Posts Tagged ‘Seleucid dynasty

Who are the Israelites?  From Abraham to the Macabe Kingdom (Chapter one); (March 19, 2009)

 

Note: It might turn out to be a lengthy essay: I will split it in a series of small chapters.

 

There is huge confusion and out of matter relations between the abstract belief concepts among the Christians and the context of their religion.  No wonder that Christianity generates as many splits as abstraction can sustain.  Without firm comprehension of the customs and traditions in the Levant and the geographical, historical, and religious context the Christians, in the entire spectrum of sects, will stay disoriented and out of touch with their identity.  It is beneficial to set the geographical and historical background of the Levant (mainly, current Palestine, Lebanon, Jordan, and Syria).

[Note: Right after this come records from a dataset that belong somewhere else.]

-- ==== Sys2Proof/Laws/MainsFrames.lean ====
section
/-! SUPPORT. What the operations of Machine/Mains.lean leave unchanged: for each, every field of the part that it does not touch. -/

namespace Sys2Proof.Machine

@[simp] theorem Dev.lowerConfidence_frame (n : Nat) (d : Dev) :
    (d.lowerConfidence n).pins = d.pins ∧ (d.lowerConfidence n).run = d.run ∧ (d.lowerConfidence n).settle = d.settle ∧ (d.lowerConfidence n).reserve = d.reserve ∧ (d.lowerConfidence n).adc = d.adc ∧
    (d.lowerConfidence n).faults = d.faults ∧ (d.lowerConfidence n).sns = d.sns ∧ (d.lowerConfidence n).psq = d.psq ∧ (d.lowerConfidence n).image = d.image ∧
    (d.lowerConfidence n).engine = d.engine ∧ (d.lowerConfidence n).ring = d.ring ∧ (d.lowerConfidence n).scan = d.scan ∧ (d.lowerConfidence n).journal = d.journal ∧
    (d.lowerConfidence n).plan = d.plan ∧ (d.lowerConfidence n).arbiter = d.arbiter ∧ (d.lowerConfidence n).tmb = d.tmb ∧ (d.lowerConfidence n).link = d.link ∧
    (d.lowerConfidence n).freeCount = d.freeCount := by
  simp [Dev.lowerConfidence]

@[simp] theorem Dev.restartInterval_frame (d : Dev) :
    (d.restartInterval).pins = d.pins ∧ (d.restartInterval).run = d.run ∧ (d.restartInterval).settle = d.settle ∧ (d.restartInterval).reserve = d.reserve ∧ (d.restartInterval).adc = d.adc ∧
    (d.restartInterval).faults = d.faults ∧ (d.restartInterval).sns = d.sns ∧ (d.restartInterval).psq = d.psq ∧ (d.restartInterval).image = d.image ∧
    (d.restartInterval).engine = d.engine ∧ (d.restartInterval).ring = d.ring ∧ (d.restartInterval).scan = d.scan ∧ (d.restartInterval).journal = d.journal ∧
    (d.restartInterval).plan = d.plan ∧ (d.restartInterval).arbiter = d.arbiter ∧ (d.restartInterval).tmb = d.tmb ∧ (d.restartInterval).link = d.link ∧
    (d.restartInterval).freeCount = d.freeCount := by
  simp [Dev.restartInterval]

@[simp] theorem Dev.drawDipGap_frame (d : Dev) :
    (d.drawDipGap).pins = d.pins ∧ (d.drawDipGap).bkd = d.bkd ∧ (d.drawDipGap).run = d.run ∧ (d.drawDipGap).settle = d.settle ∧
    (d.drawDipGap).reserve = d.reserve ∧ (d.drawDipGap).adc = d.adc ∧ (d.drawDipGap).faults = d.faults ∧ (d.drawDipGap).sns = d.sns ∧ (d.drawDipGap).psq = d.psq ∧
    (d.drawDipGap).image = d.image ∧ (d.drawDipGap).engine = d.engine ∧ (d.drawDipGap).ring = d.ring ∧ (d.drawDipGap).scan = d.scan ∧
    (d.drawDipGap).journal = d.journal ∧ (d.drawDipGap).plan = d.plan ∧ (d.drawDipGap).arbiter = d.arbiter ∧ (d.drawDipGap).tmb = d.tmb ∧
    (d.drawDipGap).link = d.link := by
  simp only [Dev.drawDipGap]; (repeat' split) <;> simp

@[simp] theorem Dev.enterDip_frame (d : Dev) :
    (d.enterDip).pins = d.pins ∧ (d.enterDip).run = d.run ∧ (d.enterDip).reserve = d.reserve ∧ (d.enterDip).adc = d.adc ∧ (d.enterDip).faults = d.faults ∧
    (d.enterDip).sns = d.sns ∧ (d.enterDip).psq = d.psq ∧ (d.enterDip).image = d.image ∧ (d.enterDip).engine = d.engine ∧
    (d.enterDip).ring = d.ring ∧ (d.enterDip).scan = d.scan ∧ (d.enterDip).journal = d.journal ∧ (d.enterDip).plan = d.plan ∧
    (d.enterDip).arbiter = d.arbiter ∧ (d.enterDip).link = d.link ∧ (d.enterDip).freeCount = d.freeCount := by
  simp [Dev.enterDip]

@[simp] theorem Dev.abortQualifying_frame (d : Dev) :
    (d.abortQualifying).pins = d.pins ∧ (d.abortQualifying).run = d.run ∧ (d.abortQualifying).settle = d.settle ∧ (d.abortQualifying).reserve = d.reserve ∧ (d.abortQualifying).adc = d.adc ∧
    (d.abortQualifying).faults = d.faults ∧ (d.abortQualifying).sns = d.sns ∧ (d.abortQualifying).psq = d.psq ∧ (d.abortQualifying).image = d.image ∧
    (d.abortQualifying).engine = d.engine ∧ (d.abortQualifying).ring = d.ring ∧ (d.abortQualifying).scan = d.scan ∧ (d.abortQualifying).journal = d.journal ∧
    (d.abortQualifying).plan = d.plan ∧ (d.abortQualifying).arbiter = d.arbiter ∧ (d.abortQualifying).tmb = d.tmb ∧ (d.abortQualifying).link = d.link ∧
    (d.abortQualifying).freeCount = d.freeCount := by
  simp [Dev.abortQualifying]

@[simp] theorem Dev.beginSettle_frame (d : Dev) :
    (d.beginSettle).pins = d.pins ∧ (d.beginSettle).bkd = d.bkd ∧ (d.beginSettle).run = d.run ∧ (d.beginSettle).reserve = d.reserve ∧ (d.beginSettle).adc = d.adc ∧
    (d.beginSettle).faults = d.faults ∧ (d.beginSettle).sns = d.sns ∧ (d.beginSettle).psq = d.psq ∧ (d.beginSettle).image = d.image ∧
    (d.beginSettle).engine = d.engine ∧ (d.beginSettle).ring = d.ring ∧ (d.beginSettle).scan = d.scan ∧ (d.beginSettle).journal = d.journal ∧
    (d.beginSettle).plan = d.plan ∧ (d.beginSettle).arbiter = d.arbiter ∧ (d.beginSettle).tmb = d.tmb ∧ (d.beginSettle).link = d.link ∧
    (d.beginSettle).freeCount = d.freeCount := by
  simp only [Dev.beginSettle]; (repeat' split) <;> simp

@[simp] theorem Dev.raiseIfPowered_frame (c : Cause) (d : Dev) :
    (d.raiseIfPowered c).pins = d.pins ∧ (d.raiseIfPowered c).bkd = d.bkd ∧ (d.raiseIfPowered c).run = d.run ∧ (d.raiseIfPowered c).settle = d.settle ∧
    (d.raiseIfPowered c).reserve = d.reserve ∧ (d.raiseIfPowered c).adc = d.adc ∧ (d.raiseIfPowered c).faults = d.faults ∧ (d.raiseIfPowered c).sns = d.sns ∧ (d.raiseIfPowered c).psq = d.psq ∧
    (d.raiseIfPowered c).image = d.image ∧ (d.raiseIfPowered c).engine = d.engine ∧ (d.raiseIfPowered c).ring = d.ring ∧ (d.raiseIfPowered c).scan = d.scan ∧
    (d.raiseIfPowered c).journal = d.journal ∧ (d.raiseIfPowered c).plan = d.plan ∧ (d.raiseIfPowered c).arbiter = d.arbiter ∧ (d.raiseIfPowered c).tmb = d.tmb ∧
    (d.raiseIfPowered c).freeCount = d.freeCount := by
  simp only [Dev.raiseIfPowered]; (repeat' split) <;> simp

@[simp] theorem Dev.recoverDip_frame (d : Dev) :
    (d.recoverDip).pins = d.pins ∧ (d.recoverDip).run = d.run ∧ (d.recoverDip).reserve = d.reserve ∧ (d.recoverDip).adc = d.adc ∧ (d.recoverDip).faults = d.faults ∧
    (d.recoverDip).sns = d.sns ∧ (d.recoverDip).scan = d.scan ∧ (d.recoverDip).plan = d.plan ∧ (d.recoverDip).arbiter = d.arbiter ∧
    (d.recoverDip).freeCount = d.freeCount := by
  simp [Dev.recoverDip]

@[simp] theorem Dev.lossPocket_frame (p : Pocket) (d : Dev) :
    (d.lossPocket p).pins = d.pins ∧ (d.lossPocket p).run = d.run ∧ (d.lossPocket p).settle = d.settle ∧ (d.lossPocket p).reserve = d.reserve ∧ (d.lossPocket p).adc = d.adc ∧
    (d.lossPocket p).faults = d.faults ∧ (d.lossPocket p).sns = d.sns ∧ (d.lossPocket p).ring = d.ring ∧ (d.lossPocket p).scan = d.scan ∧
    (d.lossPocket p).journal = d.journal ∧ (d.lossPocket p).plan = d.plan ∧ (d.lossPocket p).arbiter = d.arbiter ∧ (d.lossPocket p).tmb = d.tmb ∧
    (d.lossPocket p).link = d.link ∧ (d.lossPocket p).freeCount = d.freeCount := by
  simp only [Dev.lossPocket]; (repeat' split) <;> simp

@[simp] theorem Dev.lossEngine_frame (d : Dev) :
    (d.lossEngine).pins = d.pins ∧ (d.lossEngine).bkd = d.bkd ∧ (d.lossEngine).run = d.run ∧ (d.lossEngine).settle = d.settle ∧
    (d.lossEngine).reserve = d.reserve ∧ (d.lossEngine).adc = d.adc ∧ (d.lossEngine).faults = d.faults ∧ (d.lossEngine).sns = d.sns ∧ (d.lossEngine).psq = d.psq ∧
    (d.lossEngine).image = d.image ∧ (d.lossEngine).ring = d.ring ∧ (d.lossEngine).scan = d.scan ∧ (d.lossEngine).journal = d.journal ∧
    (d.lossEngine).plan = d.plan ∧ (d.lossEngine).arbiter = d.arbiter ∧ (d.lossEngine).tmb = d.tmb ∧ (d.lossEngine).link = d.link ∧
    (d.lossEngine).freeCount = d.freeCount := by
  unfold Dev.lossEngine; (repeat' split) <;> simp

@[simp] theorem Dev.stopSampling_frame (d : Dev) :
    (d.stopSampling).pins = d.pins ∧ (d.stopSampling).bkd = d.bkd ∧ (d.stopSampling).run = d.run ∧ (d.stopSampling).settle = d.settle ∧
    (d.stopSampling).reserve = d.reserve ∧ (d.stopSampling).faults = d.faults ∧ (d.stopSampling).psq = d.psq ∧ (d.stopSampling).image = d.image ∧
    (d.stopSampling).engine = d.engine ∧ (d.stopSampling).ring = d.ring ∧ (d.stopSampling).scan = d.scan ∧ (d.stopSampling).journal = d.journal ∧
    (d.stopSampling).plan = d.plan ∧ (d.stopSampling).arbiter = d.arbiter ∧ (d.stopSampling).tmb = d.tmb ∧ (d.stopSampling).link = d.link ∧
    (d.stopSampling).freeCount = d.freeCount := by
  simp [Dev.stopSampling]

@[simp] theorem Dev.lossInStartupFacts_frame (p : Pocket) (d : Dev) :
    (d.lossInStartupFacts p).pins = d.pins ∧ (d.lossInStartupFacts p).run = d.run ∧ (d.lossInStartupFacts p).settle = d.settle ∧ (d.lossInStartupFacts p).reserve = d.reserve ∧ (d.lossInStartupFacts p).adc = d.adc ∧
    (d.lossInStartupFacts p).faults = d.faults ∧ (d.lossInStartupFacts p).sns = d.sns ∧ (d.lossInStartupFacts p).psq = d.psq ∧ (d.lossInStartupFacts p).image = d.image ∧
    (d.lossInStartupFacts p).engine = d.engine ∧ (d.lossInStartupFacts p).ring = d.ring ∧ (d.lossInStartupFacts p).scan = d.scan ∧ (d.lossInStartupFacts p).journal = d.journal ∧
    (d.lossInStartupFacts p).plan = d.plan ∧ (d.lossInStartupFacts p).arbiter = d.arbiter ∧ (d.lossInStartupFacts p).tmb = d.tmb ∧ (d.lossInStartupFacts p).link = d.link ∧
    (d.lossInStartupFacts p).freeCount = d.freeCount := by
  simp only [Dev.lossInStartupFacts]; (repeat' split) <;> simp

end Sys2Proof.Machine
end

I will have, reluctantly, to skip thousands of years of major civilizations in the Near East and Mesopotamia in order to focus on the subject.  Thus, I start from the period that Abraham and his successive clans settled in the Land of Canaan, then the period that the Hebrews of Moses sneaked in Palestine, then the Kingdom of David and Salomon that lasted less than a century, then the split of Salomon’s Kingdom into 12 districts or tribes, then the schism between the Samaritans and the Hebrews of Judea, then the deportations of the Samaritans and then the Hebrews of Jerusalem to Babylon, then the contribution of Cyrus of Persia to the reconstruction of the temple of Jerusalem in the 6th century BC, then the Seleucid Dynasty that lasted two centuries, then the revolt of the Macabeans and their Kingdom that lasted less than a century, then the conquest of Pompeii, the Roman General, to the Levant, then the advent of Jesus Christ, the first Christian communities, the conclave of Nicee (Turkey) in 425 during Emperor Constantine, then the establishment of the Ashkenazi Hebraic Kingdom in the Caucasus till its destruction in 950, then the schism between Papal Rome and Constantinople around the year 1000, then the Crusaders’ campaigns that lasted a century, then the schism between Papal Rome and Martin Luther and Calvin in late 15th century, then the emergence of the various sects in England and then in the USA such as the Mormons, the Jehovah Witnesses, the Baptists, and the New Conservative sects in the south of the USA, and finally, the re-colonization of Palestine by the Central Europe Ashkenazi Zionists in the 20th century.

 

Period one: Abraham was very familiar with the customs, traditions, and culture of the Land when he decided to settle in Canaan. Abraham was a genuine leader of the Land.  He paid the tribute, the tithe, to the highest priest of the Land Melki Sadek and recognized the high sacerdotal rank of Melki Sadek who worshiped El (pronounce Eel) as the all unifying God of the Land. Issac and Jacob also paid the tithe to the highest priest of the Land.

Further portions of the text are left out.